- Ethereum’s 2025 weekly chart matches its 2017 pattern, reclaiming the 50 MA before approaching the $4K resistance level for a breakout.
- Institutional investment, ETF inflows, and limited supply distinguish 2025 from 2017, creating strong market demand supporting Ethereum’s upward trajectory.
- Open interest and funding rates rise alongside price, showing healthy market growth without signs of speculative excess or unstable leverage conditions.
The Ethereum price setup is exhibiting near-complete similarities to its 2017 bullish rally, where technical conditions indicate a possible sudden surge above crucial objections.
Technical Setup Aligns with 2017 Rally
A chart shared by Merlijn The Trader compares Ethereum’s 2025 weekly performance with its 2017 price action. Both periods show a reclaim of the 50-period moving average after extended consolidation. In 2017, this move preceded a breakout above a $12–$14 resistance range, triggering a sharp rally.
In the current 2025 setup, Ethereum has reclaimed and maintained levels above the 50 MA, with price approaching a $4,000 resistance zone. This technical formation mirrors the earlier cycle “bar for bar,” suggesting the market is building pressure for another upward move. Traders note that such structural replication can precede rapid price appreciation when resistance is broken.
Different Market Conditions in 2025
While the chart patterns appear similar, the drivers behind the moves differ. In 2017, retail speculation and early adoption were the primary factors behind Ethereum’s surge. In 2025, institutional involvement, ETF inflows, and constrained supply are adding a new layer of demand.
According to Merlijn, these elements could create sustained buying pressure, making projections of $10,000 per ETH potentially conservative. The green-marked consolidation zones on the chart indicate areas where price stability above the 50 MA may provide the foundation for stronger momentum.

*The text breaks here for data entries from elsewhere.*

-- ==== Sys2Proof/Laws/TouchFabricOps.lean ====
section
/-! SUPPORT. What the operations of Machine/FabricOps.lean touch. -/

namespace Sys2Proof.Machine

set_option linter.all false

theorem Block.setCore_touches (b) (x1) (x2) : Touches [.dfe] b (Block.setCore b x1 x2) := by
  unfold Block.setCore
  repeat' first
    | with_reducible assumption
    | with_reducible exact Touches.refl
    | exact rfl
    | (intro x
       refine Touches.mid (show Touches [.dfe] b x from ?_) (fun h => ?_)
       all_goals first | (with_reducible have h0 : Touches [.dfe] b x := h; clear h0; clear_value x) | subst x)
    | intro _
    | lift_lets
    | with_reducible refine Touches.ite ?_ ?_
    | ((with_reducible apply Touches.set_dfe) <;> first | with_reducible assumption | with_reducible exact Touches.refl | exact rfl | with_reducible refine Touches.snd (by assumption) ?_)
    | split
    | with_reducible refine Touches.snd (by assumption) ?_
    | with_reducible refine Touches.fst (by assumption) ?_
    | (clear_value *; split)
    | dsimp only

theorem Block.coresNow_touches (b) : Touches [.dfe] b (Block.coresNow b) := by
  unfold Block.coresNow
  repeat' first
    | with_reducible assumption
    | with_reducible exact Touches.refl
    | exact rfl
    | (intro x
       refine Touches.mid (show Touches [.dfe] b x from ?_) (fun h => ?_)
       all_goals first | (with_reducible have h0 : Touches [.dfe] b x := h; clear h0; clear_value x) | subst x)
    | intro _
    | lift_lets
    | with_reducible refine Touches.ite ?_ ?_
    | ((with_reducible apply Touches.set_dfe) <;> first | with_reducible assumption | with_reducible exact Touches.refl | exact rfl | with_reducible refine Touches.snd (by assumption) ?_)
    | split
    | with_reducible refine Touches.snd (by assumption) ?_
    | with_reducible refine Touches.fst (by assumption) ?_
    | (clear_value *; split)
    | dsimp only

theorem Block.writeBackLine_touches (b) (x1) : Touches [.cells, .poison] b (Block.writeBackLine b x1) := by
  unfold Block.writeBackLine
  repeat' first
    | with_reducible assumption
    | with_reducible exact Touches.refl
    | exact rfl
    | (intro x
       refine Touches.mid (show Touches [.cells, .poison] b x from ?_) (fun h => ?_)
       all_goals first | (with_reducible have h0 : Touches [.cells, .poison] b x := h; clear h0; clear_value x) | subst x)
    | intro _
    | lift_lets
    | with_reducible refine Touches.ite ?_ ?_
    | with_reducible apply Touches.step (Block.store_touches ..)
    | split
    | with_reducible refine Touches.snd (by assumption) ?_
    | with_reducible refine Touches.fst (by assumption) ?_
    | (clear_value *; split)
    | dsimp only

theorem Block.fillLine_touches (b) (x1) (x2) : Touches [.cells, .poison, .dfe] b (Block.fillLine b x1 x2).2 := by
  unfold Block.fillLine
  repeat' first
    | with_reducible assumption
    | with_reducible exact Touches.refl
    | exact rfl
    | (intro x
       refine Touches.mid (show Touches [.cells, .poison, .dfe] b x from ?_) (fun h => ?_)
       all_goals first | (with_reducible have h0 : Touches [.cells, .poison, .dfe] b x := h; clear h0; clear_value x) | subst x)
    | intro _
    | lift_lets
    | with_reducible refine Touches.ite ?_ ?_
    | with_reducible apply Touches.step (Block.setCore_touches ..)
    | with_reducible apply Touches.step (Block.writeBackLine_touches ..)
    | with_reducible refine Touches.fold ?_ (fun _ _ _ => ?_)
    | split
    | with_reducible refine Touches.snd (by assumption) ?_
    | with_reducible refine Touches.fst (by assumption) ?_
    | with_reducible refine Touches.fold1 ?_ (fun _ _ _ => ?_)
    | with_reducible refine Touches.fold2 ?_ (fun _ _ _ => ?_)
    | (clear_value *; split)
    | dsimp only

theorem Block.coreLoad_touches (b) (x1) (x2) (x3) : Touches [.cells, .poison, .dfe] b (Block.coreLoad b x1 x2 x3).2 := by
  unfold Block.coreLoad
  repeat' first
    | with_reducible assumption
    | with_reducible exact Touches.refl
    | exact rfl
    | (intro x
       refine Touches.mid (show Touches [.cells, .poison, .dfe] b x from ?_) (fun h => ?_)
       all_goals first | (with_reducible have h0 : Touches [.cells, .poison, .dfe] b x := h; clear h0; clear_value x) | subst x)
    | intro _
    | lift_lets
    | with_reducible refine Touches.ite ?_ ?_
    | with_reducible apply Touches.step (Block.fillLine_touches ..)
    | with_reducible refine Touches.fold ?_ (fun _ _ _ => ?_)
    | split
    | with_reducible refine Touches.snd (by assumption) ?_
    | with_reducible refine Touches.fst (by assumption) ?_
    | with_reducible refine Touches.fold1 ?_ (fun _ _ _ => ?_)
    | with_reducible refine Touches.fold2 ?_ (fun _ _ _ => ?_)
    | (clear_value *; split)
    | dsimp only

theorem Block.coreStore_touches (b) (x1) (x2) (x3) : Touches [.cells, .poison, .dfe] b (Block.coreStore b x1 x2 x3) := by
  unfold Block.coreStore
  repeat' first
    | with_reducible assumption
    | with_reducible exact Touches.refl
    | exact rfl
    | (intro x
       refine Touches.mid (show Touches [.cells, .poison, .dfe] b x from ?_) (fun h => ?_)
       all_goals first | (with_reducible have h0 : Touches [.cells, .poison, .dfe] b x := h; clear h0; clear_value x) | subst x)
    | intro _
    | lift_lets
    | with_reducible refine Touches.ite ?_ ?_
    | with_reducible apply Touches.step (Block.store_touches ..)
    | with_reducible apply Touches.step (Block.fillLine_touches ..)
    | with_reducible apply Touches.step (Block.setCore_touches ..)
    | with_reducible refine Touches.fold ?_ (fun _ _ _ => ?_)
    | split
    | with_reducible refine Touches.snd (by assumption) ?_
    | with_reducible refine Touches.fst (by assumption) ?_
    | with_reducible refine Touches.fold1 ?_ (fun _ _ _ => ?_)
    | with_reducible refine Touches.fold2 ?_ (fun _ _ _ => ?_)
    | (clear_value *; split)
    | dsimp only

theorem Block.coreClean_touches (b) (x1) (x2) (x3) : Touches [.cells, .poison, .dfe] b (Block.coreClean b x1 x2 x3) := by
  unfold Block.coreClean
  repeat' first
    | with_reducible assumption
    | with_reducible exact Touches.refl
    | exact rfl
    | (intro x
       refine Touches.mid (show Touches [.cells, .poison, .dfe] b x from ?_) (fun h => ?_)
       all_goals first | (with_reducible have h0 : Touches [.cells, .poison, .dfe] b x := h; clear h0; clear_value x) | subst x)
    | intro _
    | lift_lets
    | with_reducible refine Touches.ite ?_ ?_
    | with_reducible apply Touches.step (Block.writeBackLine_touches ..)
    | with_reducible apply Touches.step (Block.setCore_touches ..)
    | with_reducible refine Touches.fold ?_ (fun _ _ _ => ?_)
    | split
    | with_reducible refine Touches.snd (by assumption) ?_
    | with_reducible refine Touches.fst (by assumption) ?_
    | with_reducible refine Touches.fold1 ?_ (fun _ _ _ => ?_)
    | with_reducible refine Touches.fold2 ?_ (fun _ _ _ => ?_)
    | (clear_value *; split)
    | dsimp only

theorem Block.sluiceHold_touches (b) (x1) : Touches [.vis, .rep, .evr, .dfe] b (Block.sluiceHold b x1) := by
  unfold Block.sluiceHold
  repeat' first
    | with_reducible assumption
    | with_reducible exact Touches.refl
    | exact rfl
    | (intro x
       refine Touches.mid (show Touches [.vis, .rep, .evr, .dfe] b x from ?_) (fun h => ?_)
       all_goals first | (with_reducible have h0 : Touches [.vis, .rep, .evr, .dfe] b x := h; clear h0; clear_value x) | subst x)
    | intro _
    | lift_lets
    | with_reducible refine Touches.ite ?_ ?_
    | with_reducible apply Touches.step (Block.count_touches ..)
    | with_reducible apply Touches.step (Block.eventRep_touches ..)
    | with_reducible apply Touches.step (Block.irq_touches ..)
    | ((with_reducible apply Touches.set_dfe) <;> first | with_reducible assumption | with_reducible exact Touches.refl | exact rfl | with_reducible refine Touches.snd (by assumption) ?_)
    | split
    | with_reducible refine Touches.snd (by assumption) ?_
    | with_reducible refine Touches.fst (by assumption) ?_
    | (clear_value *; split)
    | dsimp only

theorem Block.staleGen_touches (b) (x1) (x2) : Touches [.vis, .rep, .evr] b (Block.staleGen b x1 x2) := by
  unfold Block.staleGen
  repeat' first
    | with_reducible assumption
    | with_reducible exact Touches.refl
    | exact rfl
    | (intro x
       refine Touches.mid (show Touches [.vis, .rep, .evr] b x from ?_) (fun h => ?_)
       all_goals first | (with_reducible have h0 : Touches [.vis, .rep, .evr] b x := h; clear h0; clear_value x) | subst x)
    | intro _
    | lift_lets
    | with_reducible refine Touches.ite ?_ ?_
    | with_reducible apply Touches.step (Block.eventRep_touches ..)
    | with_reducible apply Touches.step (Block.count_touches ..)
    | split
    | with_reducible refine Touches.snd (by assumption) ?_
    | with_reducible refine Touches.fst (by assumption) ?_
    | (clear_value *; split)
    | dsimp only

theorem Block.matchTokenPlace_touches (b : Block) (t : Token) : Touches [.poison, .dfe] b (Block.matchToken.place b t) := by
  unfold Block.matchToken.place
  dsimp only
  split
  · exact Touches.refl.mkKept _ rfl rfl (fun p hp => by cases p <;> first | rfl | cases hp)
  · exact Touches.refl.mkKept _ rfl rfl (fun p hp => by cases p <;> first | rfl | cases hp)

theorem Block.matchToken_touches (b) (x1) : Touches [.vis, .rep, .poison, .evr, .dfe] b (Block.matchToken b x1) := by
  have e : Touches [.vis, .rep, .poison, .evr, .dfe] b (((b.count Reg.DFE_MATCH_COLLIDE).irq Blk.dfe 5).eventRep x1.op 0x0A06 0xFFFF (genTag x1.gen x1.tag)) :=
    ((Touches.refl.trans (Block.count_touches ..) rfl).trans (Block.irq_touches ..) rfl).trans (Block.eventRep_touches ..) rfl
  unfold Block.matchToken
  split
  · exact (Block.staleGen_touches ..).weaken rfl
  · split
    · dsimp only
      split
      · exact e
      · split
        · exact e
        · exact Touches.trans (Touches.set_dfe _ e rfl) (Block.matchTokenPlace_touches ..) rfl
    · exact (Block.matchTokenPlace_touches ..).weaken rfl

theorem Block.offerToken_touches (b) (x1) (x2) : Touches [.vis, .rep, .poison, .evr, .dfe] b (Block.offerToken b x1 x2) := by
  unfold Block.offerToken
  repeat' first
    | with_reducible assumption
    | with_reducible exact Touches.refl
    | exact rfl
    | (intro x
       refine Touches.mid (show Touches [.vis, .rep, .poison, .evr, .dfe] b x from ?_) (fun h => ?_)
       all_goals first | (with_reducible have h0 : Touches [.vis, .rep, .poison, .evr, .dfe] b x := h; clear h0; clear_value x) | subst x)
    | intro _
    | lift_lets
    | with_reducible refine Touches.ite ?_ ?_
    | with_reducible apply Touches.step (Block.matchToken_touches ..)
    | with_reducible apply Touches.step (Block.sluiceHold_touches ..)
    | ((with_reducible apply Touches.set_dfe) <;> first | with_reducible assumption | with_reducible exact Touches.refl | exact rfl | with_reducible refine Touches.snd (by assumption) ?_)
    | split
    | with_reducible refine Touches.snd (by assumption) ?_
    | with_reducible refine Touches.fst (by assumption) ?_
    | (clear_value *; split)
    | dsimp only

theorem Block.retryHeld_touches (b) : Touches [.vis, .rep, .poison, .evr, .dfe] b (Block.retryHeld b) := by
  unfold Block.retryHeld
  repeat' first
    | with_reducible assumption
    | with_reducible exact Touches.refl
    | exact rfl
    | (intro x
       refine Touches.mid (show Touches [.vis, .rep, .poison, .evr, .dfe] b x from ?_) (fun h => ?_)
       all_goals first | (with_reducible have h0 : Touches [.vis, .rep, .poison, .evr, .dfe] b x := h; clear h0; clear_value x) | subst x)
    | intro _
    | lift_lets
    | with_reducible refine Touches.ite ?_ ?_
    | with_reducible apply Touches.step (Block.matchToken_touches ..)
    | ((with_reducible apply Touches.set_dfe) <;> first | with_reducible assumption | with_reducible exact Touches.refl | exact rfl | with_reducible refine Touches.snd (by assumption) ?_)
    | split
    | with_reducible refine Touches.snd (by assumption) ?_
    | with_reducible refine Touches.fst (by assumption) ?_
    | (clear_value *; split)
    | dsimp only
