-- ==== Sys2Proof/Laws/TouchRplOps.lean ====
section
/-! SUPPORT. What the operations of Machine/RplOps.lean touch. -/

namespace Sys2Proof.Machine

set_option linter.all false

theorem Block.foEvent_touches (b) (x1) (x2) : Touches [.vis, .evr] b (Block.foEvent b x1 x2) := by
  unfold Block.foEvent
  repeat' first
    | with_reducible assumption
    | with_reducible exact Touches.refl
    | exact rfl
    | (intro x
       refine Touches.mid (show Touches [.vis, .evr] b x from ?_) (fun h => ?_)
       all_goals first | (with_reducible have h0 : Touches [.vis, .evr] b x := h; clear h0; clear_value x) | subst x)
    | intro _
    | lift_lets
    | with_reducible refine Touches.ite ?_ ?_
    | with_reducible apply Touches.step (Block.event_touches ..)
    | with_reducible apply Touches.step (Block.irq_touches ..)
    | split
    | with_reducible refine Touches.snd (by assumption) ?_
    | with_reducible refine Touches.fst (by assumption) ?_
    | (clear_value *; split)
    | dsimp only

theorem Block.dampEvent_touches (b) (x1) (x2) : Touches [.vis, .evr] b (Block.dampEvent b x1 x2) := by
  unfold Block.dampEvent
  repeat' first
    | with_reducible assumption
    | with_reducible exact Touches.refl
    | exact rfl
    | (intro x
       refine Touches.mid (show Touches [.vis, .evr] b x from ?_) (fun h => ?_)
       all_goals first | (with_reducible have h0 : Touches [.vis, .evr] b x := h; clear h0; clear_value x) | subst x)
    | intro _
    | lift_lets
    | with_reducible refine Touches.ite ?_ ?_
    | with_reducible apply Touches.step (Block.event_touches ..)
    | with_reducible apply Touches.step (Block.irq_touches ..)
    | split
    | with_reducible refine Touches.snd (by assumption) ?_
    | with_reducible refine Touches.fst (by assumption) ?_
    | (clear_value *; split)
    | dsimp only

theorem Block.trackFree_touches (b) (x1) : Touches [.vis, .evr, .rpl] b (Block.trackFree b x1) := by
  unfold Block.trackFree
  repeat' first
    | with_reducible assumption
    | with_reducible exact Touches.refl
    | exact rfl
    | (intro x
       refine Touches.mid (show Touches [.vis, .evr, .rpl] b x from ?_) (fun h => ?_)
       all_goals first | (with_reducible have h0 : Touches [.vis, .evr, .rpl] b x := h; clear h0; clear_value x) | subst x)
    | intro _
    | lift_lets
    | with_reducible refine Touches.ite ?_ ?_
    | with_reducible apply Touches.step (Block.setTrack_touches ..)
    | with_reducible apply Touches.step (Block.dampEvent_touches ..)
    | with_reducible apply Touches.step (Block.foEvent_touches ..)
    | split
    | with_reducible refine Touches.snd (by assumption) ?_
    | with_reducible refine Touches.fst (by assumption) ?_
    | (clear_value *; split)
    | dsimp only

theorem Block.modalReset_touches (b) : Touches [.vis, .evr, .rpl] b (Block.modalReset b) := by
  unfold Block.modalReset
  repeat' first
    | with_reducible assumption
    | with_reducible exact Touches.refl
    | exact rfl
    | (intro x
       refine Touches.mid (show Touches [.vis, .evr, .rpl] b x from ?_) (fun h => ?_)
       all_goals first | (with_reducible have h0 : Touches [.vis, .evr, .rpl] b x := h; clear h0; clear_value x) | subst x)
    | intro _
    | lift_lets
    | with_reducible refine Touches.ite ?_ ?_
    | with_reducible apply Touches.step (Block.trackFree_touches ..)
    | with_reducible apply Touches.step (Block.event_touches ..)
    | ((with_reducible apply Touches.set_rpl) <;> first | with_reducible assumption | with_reducible exact Touches.refl | exact rfl | with_reducible refine Touches.snd (by assumption) ?_)
    | with_reducible refine Touches.fold ?_ (fun _ _ _ => ?_)
    | split
    | with_reducible refine Touches.snd (by assumption) ?_
    | with_reducible refine Touches.fst (by assumption) ?_
    | with_reducible refine Touches.fold1 ?_ (fun _ _ _ => ?_)
    | with_reducible refine Touches.fold2 ?_ (fun _ _ _ => ?_)
    | (clear_value *; split)
    | dsimp only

Open Interest and Funding Rates Remain in Healthy Range
Daan Crypto Trades provided additional market context, noting that Ethereum’s open interest is rising in line with price movement. The current pace is described as steady, avoiding conditions where open interest outpaces price—often a sign of speculative overheating.
Funding rates are trending upward, a common occurrence during strong rallies into higher cycle levels. While this indicates increased market activity, Daan emphasized that there are no immediate warning signs of excessive leverage or instability in the current data.
With technical alignment to past performance and supportive market conditions, Ethereum’s position above the 50 MA and its proximity to resistance are drawing close attention from market participants monitoring a potential breakout.